Records from a data collection
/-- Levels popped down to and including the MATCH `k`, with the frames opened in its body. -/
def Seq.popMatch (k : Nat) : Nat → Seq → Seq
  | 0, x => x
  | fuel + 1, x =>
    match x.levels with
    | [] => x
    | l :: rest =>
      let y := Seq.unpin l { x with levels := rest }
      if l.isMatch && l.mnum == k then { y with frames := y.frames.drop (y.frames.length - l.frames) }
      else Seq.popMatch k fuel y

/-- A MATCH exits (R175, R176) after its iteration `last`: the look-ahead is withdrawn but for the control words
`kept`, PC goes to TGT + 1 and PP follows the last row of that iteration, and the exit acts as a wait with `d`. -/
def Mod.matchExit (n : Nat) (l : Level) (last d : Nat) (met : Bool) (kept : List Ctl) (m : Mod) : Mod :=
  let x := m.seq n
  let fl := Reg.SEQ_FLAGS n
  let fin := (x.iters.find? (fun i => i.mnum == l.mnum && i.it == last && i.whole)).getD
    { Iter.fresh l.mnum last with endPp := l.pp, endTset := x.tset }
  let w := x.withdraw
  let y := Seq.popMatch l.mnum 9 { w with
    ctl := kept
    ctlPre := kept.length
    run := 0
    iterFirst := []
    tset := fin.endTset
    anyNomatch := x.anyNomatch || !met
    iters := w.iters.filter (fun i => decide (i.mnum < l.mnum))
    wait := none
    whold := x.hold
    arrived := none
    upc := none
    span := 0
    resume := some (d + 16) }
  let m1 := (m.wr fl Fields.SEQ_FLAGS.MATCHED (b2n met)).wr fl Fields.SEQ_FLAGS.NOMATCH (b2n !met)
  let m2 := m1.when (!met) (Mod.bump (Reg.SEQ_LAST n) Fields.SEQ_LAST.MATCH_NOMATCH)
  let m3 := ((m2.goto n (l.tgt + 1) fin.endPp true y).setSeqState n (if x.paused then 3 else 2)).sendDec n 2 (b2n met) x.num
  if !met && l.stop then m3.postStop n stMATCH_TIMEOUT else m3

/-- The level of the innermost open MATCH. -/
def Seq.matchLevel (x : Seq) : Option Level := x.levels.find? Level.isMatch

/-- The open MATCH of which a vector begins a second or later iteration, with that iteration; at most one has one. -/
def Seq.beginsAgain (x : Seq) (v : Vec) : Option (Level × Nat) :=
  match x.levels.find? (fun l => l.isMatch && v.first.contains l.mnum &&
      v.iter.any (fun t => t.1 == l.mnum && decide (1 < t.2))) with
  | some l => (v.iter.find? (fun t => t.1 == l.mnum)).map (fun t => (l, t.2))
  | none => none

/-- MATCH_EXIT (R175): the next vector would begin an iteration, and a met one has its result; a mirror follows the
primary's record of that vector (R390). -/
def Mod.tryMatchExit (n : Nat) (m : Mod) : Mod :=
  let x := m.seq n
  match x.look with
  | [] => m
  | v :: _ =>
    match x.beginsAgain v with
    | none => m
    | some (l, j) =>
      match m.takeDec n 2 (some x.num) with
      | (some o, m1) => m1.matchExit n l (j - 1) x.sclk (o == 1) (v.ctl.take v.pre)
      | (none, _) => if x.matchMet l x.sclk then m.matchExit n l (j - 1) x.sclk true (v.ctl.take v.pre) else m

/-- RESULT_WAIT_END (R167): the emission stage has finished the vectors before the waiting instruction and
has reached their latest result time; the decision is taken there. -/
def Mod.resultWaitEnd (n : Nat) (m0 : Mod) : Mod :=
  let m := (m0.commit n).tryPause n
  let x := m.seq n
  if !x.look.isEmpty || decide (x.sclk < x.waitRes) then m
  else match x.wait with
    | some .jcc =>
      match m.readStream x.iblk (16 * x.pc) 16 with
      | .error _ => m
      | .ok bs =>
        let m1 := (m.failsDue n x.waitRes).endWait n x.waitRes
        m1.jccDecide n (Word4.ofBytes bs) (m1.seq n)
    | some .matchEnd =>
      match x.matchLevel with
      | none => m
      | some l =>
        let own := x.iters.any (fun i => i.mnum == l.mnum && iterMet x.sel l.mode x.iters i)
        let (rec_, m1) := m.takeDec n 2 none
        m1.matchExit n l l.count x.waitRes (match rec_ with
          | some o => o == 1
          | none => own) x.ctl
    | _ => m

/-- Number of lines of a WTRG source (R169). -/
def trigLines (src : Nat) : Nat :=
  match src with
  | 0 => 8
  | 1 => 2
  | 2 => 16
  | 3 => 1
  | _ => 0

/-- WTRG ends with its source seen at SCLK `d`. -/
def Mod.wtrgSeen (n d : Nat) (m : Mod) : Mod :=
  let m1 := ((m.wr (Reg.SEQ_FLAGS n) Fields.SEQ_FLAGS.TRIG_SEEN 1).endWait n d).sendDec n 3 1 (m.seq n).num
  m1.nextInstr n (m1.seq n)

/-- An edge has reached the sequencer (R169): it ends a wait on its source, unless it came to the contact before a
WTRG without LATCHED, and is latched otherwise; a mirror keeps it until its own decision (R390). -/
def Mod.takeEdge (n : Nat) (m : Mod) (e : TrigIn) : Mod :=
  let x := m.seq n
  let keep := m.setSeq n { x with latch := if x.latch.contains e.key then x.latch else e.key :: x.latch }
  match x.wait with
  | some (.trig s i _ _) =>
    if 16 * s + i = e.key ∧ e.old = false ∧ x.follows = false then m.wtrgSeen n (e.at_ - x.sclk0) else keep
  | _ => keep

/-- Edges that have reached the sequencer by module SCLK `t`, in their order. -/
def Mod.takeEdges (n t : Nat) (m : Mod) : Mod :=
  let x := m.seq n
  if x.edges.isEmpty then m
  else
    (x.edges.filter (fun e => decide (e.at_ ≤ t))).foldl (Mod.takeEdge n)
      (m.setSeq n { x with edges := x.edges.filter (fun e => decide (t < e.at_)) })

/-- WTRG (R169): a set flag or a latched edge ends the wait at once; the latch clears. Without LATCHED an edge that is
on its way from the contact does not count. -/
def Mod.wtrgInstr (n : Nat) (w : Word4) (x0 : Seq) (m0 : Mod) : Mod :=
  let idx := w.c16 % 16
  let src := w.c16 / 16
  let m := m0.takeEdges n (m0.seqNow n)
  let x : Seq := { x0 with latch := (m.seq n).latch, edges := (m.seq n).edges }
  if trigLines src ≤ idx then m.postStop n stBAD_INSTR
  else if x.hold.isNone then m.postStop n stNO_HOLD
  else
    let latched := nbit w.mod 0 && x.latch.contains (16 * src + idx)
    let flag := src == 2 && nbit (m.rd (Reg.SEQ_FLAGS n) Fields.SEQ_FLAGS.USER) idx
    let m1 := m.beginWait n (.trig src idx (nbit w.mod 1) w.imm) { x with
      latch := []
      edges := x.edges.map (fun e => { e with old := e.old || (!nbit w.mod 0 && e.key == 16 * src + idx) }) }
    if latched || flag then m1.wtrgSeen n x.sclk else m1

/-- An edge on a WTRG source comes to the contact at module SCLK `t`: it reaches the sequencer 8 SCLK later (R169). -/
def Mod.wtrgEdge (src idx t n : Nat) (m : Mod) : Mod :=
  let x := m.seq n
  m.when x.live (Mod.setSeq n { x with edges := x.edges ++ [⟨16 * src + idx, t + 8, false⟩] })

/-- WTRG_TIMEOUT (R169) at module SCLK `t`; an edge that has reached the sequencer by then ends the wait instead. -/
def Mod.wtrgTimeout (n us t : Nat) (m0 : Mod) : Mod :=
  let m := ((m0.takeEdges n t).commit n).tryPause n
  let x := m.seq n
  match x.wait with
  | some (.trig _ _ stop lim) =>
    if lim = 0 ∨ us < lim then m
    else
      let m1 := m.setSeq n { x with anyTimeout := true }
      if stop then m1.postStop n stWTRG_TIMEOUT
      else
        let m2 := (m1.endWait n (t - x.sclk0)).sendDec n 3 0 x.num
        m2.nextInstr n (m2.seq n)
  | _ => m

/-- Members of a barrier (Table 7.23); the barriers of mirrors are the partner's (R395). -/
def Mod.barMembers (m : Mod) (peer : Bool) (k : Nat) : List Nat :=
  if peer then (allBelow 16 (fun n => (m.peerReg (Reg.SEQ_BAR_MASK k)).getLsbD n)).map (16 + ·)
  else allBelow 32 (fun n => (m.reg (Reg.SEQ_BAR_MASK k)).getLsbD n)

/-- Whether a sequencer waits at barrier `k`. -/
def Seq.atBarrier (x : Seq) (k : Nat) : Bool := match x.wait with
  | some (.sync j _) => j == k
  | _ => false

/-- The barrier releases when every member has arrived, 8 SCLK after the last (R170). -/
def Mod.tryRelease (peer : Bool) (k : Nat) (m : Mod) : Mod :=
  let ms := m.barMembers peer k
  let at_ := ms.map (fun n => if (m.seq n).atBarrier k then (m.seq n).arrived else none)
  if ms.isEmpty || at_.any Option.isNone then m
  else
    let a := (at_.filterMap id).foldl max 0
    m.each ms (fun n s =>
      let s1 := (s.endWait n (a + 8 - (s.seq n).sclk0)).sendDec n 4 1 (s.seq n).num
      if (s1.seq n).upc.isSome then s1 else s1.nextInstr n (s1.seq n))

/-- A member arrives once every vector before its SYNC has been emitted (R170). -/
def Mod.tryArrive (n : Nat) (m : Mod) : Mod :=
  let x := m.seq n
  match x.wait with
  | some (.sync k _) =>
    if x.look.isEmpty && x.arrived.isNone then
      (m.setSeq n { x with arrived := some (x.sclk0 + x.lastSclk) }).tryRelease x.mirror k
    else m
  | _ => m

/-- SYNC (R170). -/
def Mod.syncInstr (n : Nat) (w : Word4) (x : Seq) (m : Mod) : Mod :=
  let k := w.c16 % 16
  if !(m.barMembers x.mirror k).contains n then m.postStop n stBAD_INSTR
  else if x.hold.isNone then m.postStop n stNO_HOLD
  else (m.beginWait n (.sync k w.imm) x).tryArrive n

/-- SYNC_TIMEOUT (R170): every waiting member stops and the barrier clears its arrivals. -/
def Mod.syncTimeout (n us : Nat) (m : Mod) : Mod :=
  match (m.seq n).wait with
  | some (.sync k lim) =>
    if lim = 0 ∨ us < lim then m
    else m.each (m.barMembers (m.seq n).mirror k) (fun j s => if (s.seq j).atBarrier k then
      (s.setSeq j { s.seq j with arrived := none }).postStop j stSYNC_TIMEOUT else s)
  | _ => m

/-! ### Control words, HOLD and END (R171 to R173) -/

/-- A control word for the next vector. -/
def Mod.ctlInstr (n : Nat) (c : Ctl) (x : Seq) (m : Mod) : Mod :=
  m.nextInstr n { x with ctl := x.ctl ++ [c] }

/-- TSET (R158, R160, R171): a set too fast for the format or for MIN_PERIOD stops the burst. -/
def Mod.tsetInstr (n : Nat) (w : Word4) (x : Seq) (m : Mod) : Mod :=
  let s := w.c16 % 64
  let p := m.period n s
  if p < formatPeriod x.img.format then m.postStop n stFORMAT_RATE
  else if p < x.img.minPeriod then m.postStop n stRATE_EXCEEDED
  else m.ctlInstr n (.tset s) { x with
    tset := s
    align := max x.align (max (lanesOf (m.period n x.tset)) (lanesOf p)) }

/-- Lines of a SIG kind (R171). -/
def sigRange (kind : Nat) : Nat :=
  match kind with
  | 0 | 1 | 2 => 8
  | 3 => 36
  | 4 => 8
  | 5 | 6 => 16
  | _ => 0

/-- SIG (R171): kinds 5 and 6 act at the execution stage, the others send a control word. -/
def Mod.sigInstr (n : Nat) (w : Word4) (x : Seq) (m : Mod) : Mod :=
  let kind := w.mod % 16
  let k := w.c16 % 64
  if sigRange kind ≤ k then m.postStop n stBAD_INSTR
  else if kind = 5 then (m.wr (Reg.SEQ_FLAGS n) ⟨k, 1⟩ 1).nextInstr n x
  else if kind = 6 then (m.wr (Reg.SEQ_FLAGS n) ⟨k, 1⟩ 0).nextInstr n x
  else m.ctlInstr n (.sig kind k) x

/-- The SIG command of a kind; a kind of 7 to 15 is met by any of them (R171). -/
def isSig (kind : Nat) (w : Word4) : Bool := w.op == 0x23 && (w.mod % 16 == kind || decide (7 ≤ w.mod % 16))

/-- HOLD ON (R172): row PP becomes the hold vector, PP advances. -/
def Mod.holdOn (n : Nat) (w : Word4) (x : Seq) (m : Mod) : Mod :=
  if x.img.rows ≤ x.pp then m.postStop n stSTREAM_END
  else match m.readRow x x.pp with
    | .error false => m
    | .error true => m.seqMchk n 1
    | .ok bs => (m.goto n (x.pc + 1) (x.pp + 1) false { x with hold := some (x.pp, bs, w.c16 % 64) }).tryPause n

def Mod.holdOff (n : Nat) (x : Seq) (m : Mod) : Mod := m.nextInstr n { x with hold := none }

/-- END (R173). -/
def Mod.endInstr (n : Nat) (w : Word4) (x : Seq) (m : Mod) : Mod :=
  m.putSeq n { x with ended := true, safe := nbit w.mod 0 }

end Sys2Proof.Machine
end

* _Work to be completed_:
Could you retype exactly the lines from the first one of the records through the line containing "let m2 := m1.when", both included, and nothing more?

* _Exercise response_:
/-- Levels popped down to and including the MATCH `k`, with the frames opened in its body. -/
def Seq.popMatch (k : Nat) : Nat → Seq → Seq
  | 0, x => x
  | fuel + 1, x =>
    match x.levels with
    | [] => x
    | l :: rest =>
      let y := Seq.unpin l { x with levels := rest }
      if l.isMatch && l.mnum == k then { y with frames := y.frames.drop (y.frames.length - l.frames) }
      else Seq.popMatch k fuel y

/-- A MATCH exits (R175, R176) after its iteration `last`: the look-ahead is withdrawn but for the control words
`kept`, PC goes to TGT + 1 and PP follows the last row of that iteration, and the exit acts as a wait with `d`. -/
def Mod.matchExit (n : Nat) (l : Level) (last d : Nat) (met : Bool) (kept : List Ctl) (m : Mod) : Mod :=
  let x := m.seq n
  let fl := Reg.SEQ_FLAGS n
  let fin := (x.iters.find? (fun i => i.mnum == l.mnum && i.it == last && i.whole)).getD
    { Iter.fresh l.mnum last with endPp := l.pp, endTset := x.tset }
  let w := x.withdraw
  let y := Seq.popMatch l.mnum 9 { w with
    ctl := kept
    ctlPre := kept.length
    run := 0
    iterFirst := []
    tset := fin.endTset
    anyNomatch := x.anyNomatch || !met
    iters := w.iters.filter (fun i => decide (i.mnum < l.mnum))
    wait := none
    whold := x.hold
    arrived := none
    upc := none
    span := 0
    resume := some (d + 16) }
  let m1 := (m.wr fl Fields.SEQ_FLAGS.MATCHED (b2n met)).wr fl Fields.SEQ_FLAGS.NOMATCH (b2n !met)
  let m2 := m1.when (!met) (Mod.bump (Reg.SEQ_LAST n) Fields.SEQ_LAST.MATCH_NOMATCH)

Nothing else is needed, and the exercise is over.